Your goal: Go through the following data and transcribe exactly the stretch of lines from the one holding "-- ==== Sys2Proof/Machine/Egress.lean" to the one holding "let oldP : List", both included.

Raw data:
-- Opening Marker --

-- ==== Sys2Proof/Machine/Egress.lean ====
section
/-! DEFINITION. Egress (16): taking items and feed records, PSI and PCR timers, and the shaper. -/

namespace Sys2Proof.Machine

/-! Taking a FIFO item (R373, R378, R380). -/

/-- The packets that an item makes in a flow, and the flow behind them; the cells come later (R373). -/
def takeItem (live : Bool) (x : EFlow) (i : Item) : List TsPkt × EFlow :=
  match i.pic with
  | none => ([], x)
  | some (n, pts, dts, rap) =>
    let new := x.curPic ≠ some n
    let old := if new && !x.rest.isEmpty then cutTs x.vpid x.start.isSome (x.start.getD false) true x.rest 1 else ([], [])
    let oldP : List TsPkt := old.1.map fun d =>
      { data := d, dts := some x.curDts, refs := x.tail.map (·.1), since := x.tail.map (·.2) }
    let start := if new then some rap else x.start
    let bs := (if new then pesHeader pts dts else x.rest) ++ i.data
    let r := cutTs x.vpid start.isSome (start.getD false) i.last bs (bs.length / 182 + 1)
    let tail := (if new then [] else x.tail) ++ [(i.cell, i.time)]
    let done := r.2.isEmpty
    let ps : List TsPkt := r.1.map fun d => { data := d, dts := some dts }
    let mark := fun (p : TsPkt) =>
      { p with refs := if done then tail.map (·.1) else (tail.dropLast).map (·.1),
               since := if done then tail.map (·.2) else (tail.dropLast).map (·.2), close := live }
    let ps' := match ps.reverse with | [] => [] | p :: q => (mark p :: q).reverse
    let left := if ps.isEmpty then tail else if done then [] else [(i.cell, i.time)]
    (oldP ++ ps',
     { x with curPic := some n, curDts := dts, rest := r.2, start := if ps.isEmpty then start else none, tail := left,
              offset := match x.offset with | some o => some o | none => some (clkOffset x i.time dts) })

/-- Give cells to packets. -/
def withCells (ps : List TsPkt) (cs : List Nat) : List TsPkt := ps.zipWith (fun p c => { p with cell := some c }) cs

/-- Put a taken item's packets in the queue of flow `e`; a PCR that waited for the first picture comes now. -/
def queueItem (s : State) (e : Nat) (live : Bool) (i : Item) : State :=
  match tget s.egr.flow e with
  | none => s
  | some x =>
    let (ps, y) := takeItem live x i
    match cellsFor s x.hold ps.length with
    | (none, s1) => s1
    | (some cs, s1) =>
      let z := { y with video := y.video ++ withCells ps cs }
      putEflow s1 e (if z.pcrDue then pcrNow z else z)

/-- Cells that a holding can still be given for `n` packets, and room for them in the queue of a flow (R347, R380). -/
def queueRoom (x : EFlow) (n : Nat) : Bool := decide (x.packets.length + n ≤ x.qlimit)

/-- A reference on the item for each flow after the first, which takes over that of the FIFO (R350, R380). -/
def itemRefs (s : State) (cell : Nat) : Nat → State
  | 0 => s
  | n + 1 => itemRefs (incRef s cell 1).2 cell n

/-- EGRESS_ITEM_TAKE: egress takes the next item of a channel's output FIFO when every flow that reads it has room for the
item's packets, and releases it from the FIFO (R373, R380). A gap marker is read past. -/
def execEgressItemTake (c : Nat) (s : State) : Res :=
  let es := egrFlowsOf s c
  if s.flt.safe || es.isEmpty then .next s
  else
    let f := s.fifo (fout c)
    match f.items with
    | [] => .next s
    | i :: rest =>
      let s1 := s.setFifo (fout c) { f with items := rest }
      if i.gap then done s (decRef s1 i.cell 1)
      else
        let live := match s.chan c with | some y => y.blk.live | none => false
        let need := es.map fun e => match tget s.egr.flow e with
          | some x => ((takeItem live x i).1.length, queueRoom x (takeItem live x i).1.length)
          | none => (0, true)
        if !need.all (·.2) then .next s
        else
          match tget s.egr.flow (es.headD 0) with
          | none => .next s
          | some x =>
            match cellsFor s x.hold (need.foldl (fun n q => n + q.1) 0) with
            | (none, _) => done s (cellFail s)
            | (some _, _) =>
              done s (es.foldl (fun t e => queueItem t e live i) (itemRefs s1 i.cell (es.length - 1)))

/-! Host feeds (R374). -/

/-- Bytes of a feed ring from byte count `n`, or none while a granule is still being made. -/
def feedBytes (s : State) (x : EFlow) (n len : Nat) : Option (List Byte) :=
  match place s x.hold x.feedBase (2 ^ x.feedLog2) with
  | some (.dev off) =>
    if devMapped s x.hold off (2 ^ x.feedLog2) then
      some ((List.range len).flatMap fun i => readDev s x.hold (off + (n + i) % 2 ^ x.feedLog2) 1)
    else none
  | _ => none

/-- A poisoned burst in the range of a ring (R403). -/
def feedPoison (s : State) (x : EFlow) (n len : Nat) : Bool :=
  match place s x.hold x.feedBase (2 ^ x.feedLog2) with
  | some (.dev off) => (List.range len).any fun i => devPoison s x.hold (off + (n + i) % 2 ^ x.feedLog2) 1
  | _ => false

-- Closing Marker --
-- Opening Marker --

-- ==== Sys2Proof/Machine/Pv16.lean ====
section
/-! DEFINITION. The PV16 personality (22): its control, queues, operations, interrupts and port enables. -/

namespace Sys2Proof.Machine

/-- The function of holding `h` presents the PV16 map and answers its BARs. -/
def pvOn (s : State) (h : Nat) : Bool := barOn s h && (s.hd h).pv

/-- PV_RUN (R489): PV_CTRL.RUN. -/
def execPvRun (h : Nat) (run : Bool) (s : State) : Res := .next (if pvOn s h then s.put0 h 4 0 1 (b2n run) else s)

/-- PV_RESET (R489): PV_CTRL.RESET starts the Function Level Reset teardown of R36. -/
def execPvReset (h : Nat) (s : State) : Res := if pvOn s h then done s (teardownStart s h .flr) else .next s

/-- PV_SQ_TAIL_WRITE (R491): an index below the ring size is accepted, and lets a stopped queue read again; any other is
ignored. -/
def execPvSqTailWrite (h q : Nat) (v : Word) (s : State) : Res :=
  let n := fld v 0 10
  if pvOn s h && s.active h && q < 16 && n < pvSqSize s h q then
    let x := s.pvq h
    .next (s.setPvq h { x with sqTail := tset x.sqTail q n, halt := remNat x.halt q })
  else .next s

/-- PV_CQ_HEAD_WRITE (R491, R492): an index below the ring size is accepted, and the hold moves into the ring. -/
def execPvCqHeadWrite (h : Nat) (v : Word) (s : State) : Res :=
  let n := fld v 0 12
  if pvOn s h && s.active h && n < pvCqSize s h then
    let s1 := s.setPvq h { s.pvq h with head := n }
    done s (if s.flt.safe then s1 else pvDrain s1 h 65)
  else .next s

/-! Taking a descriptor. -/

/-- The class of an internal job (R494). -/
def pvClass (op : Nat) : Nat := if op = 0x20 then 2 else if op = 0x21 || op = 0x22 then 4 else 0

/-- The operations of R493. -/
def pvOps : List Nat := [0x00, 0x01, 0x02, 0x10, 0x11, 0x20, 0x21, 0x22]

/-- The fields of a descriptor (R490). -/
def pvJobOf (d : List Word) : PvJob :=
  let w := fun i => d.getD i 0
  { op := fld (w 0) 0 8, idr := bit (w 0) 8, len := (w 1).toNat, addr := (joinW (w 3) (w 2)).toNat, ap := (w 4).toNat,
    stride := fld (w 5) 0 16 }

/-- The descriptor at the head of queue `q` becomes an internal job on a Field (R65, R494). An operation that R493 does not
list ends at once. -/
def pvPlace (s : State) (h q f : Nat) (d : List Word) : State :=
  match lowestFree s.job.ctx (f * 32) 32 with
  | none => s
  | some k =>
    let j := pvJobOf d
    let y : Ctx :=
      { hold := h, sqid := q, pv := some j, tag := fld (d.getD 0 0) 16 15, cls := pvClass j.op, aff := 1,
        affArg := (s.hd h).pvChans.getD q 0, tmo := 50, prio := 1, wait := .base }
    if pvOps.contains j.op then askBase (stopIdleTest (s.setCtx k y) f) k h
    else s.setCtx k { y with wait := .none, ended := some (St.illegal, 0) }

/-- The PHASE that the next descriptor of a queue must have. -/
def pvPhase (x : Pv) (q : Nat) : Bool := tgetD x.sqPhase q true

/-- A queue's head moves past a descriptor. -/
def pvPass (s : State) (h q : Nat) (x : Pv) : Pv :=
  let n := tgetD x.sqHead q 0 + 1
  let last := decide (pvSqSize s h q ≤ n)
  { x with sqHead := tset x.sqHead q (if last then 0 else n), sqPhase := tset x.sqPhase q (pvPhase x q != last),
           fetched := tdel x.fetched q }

-- Closing Marker --
-- Opening Marker --

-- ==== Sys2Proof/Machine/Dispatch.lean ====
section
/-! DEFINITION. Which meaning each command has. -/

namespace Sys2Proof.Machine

-- Closing Marker --

Exercise result:
-- ==== Sys2Proof/Machine/Egress.lean ====
section
/-! DEFINITION. Egress (16): taking items and feed records, PSI and PCR timers, and the shaper. -/

namespace Sys2Proof.Machine

/-! Taking a FIFO item (R373, R378, R380). -/

/-- The packets that an item makes in a flow, and the flow behind them; the cells come later (R373). -/
def takeItem (live : Bool) (x : EFlow) (i : Item) : List TsPkt × EFlow :=
  match i.pic with
  | none => ([], x)
  | some (n, pts, dts, rap) =>
    let new := x.curPic ≠ some n
    let old := if new && !x.rest.isEmpty then cutTs x.vpid x.start.isSome (x.start.getD false) true x.rest 1 else ([], [])
    let oldP : List TsPkt := old.1.map fun d =>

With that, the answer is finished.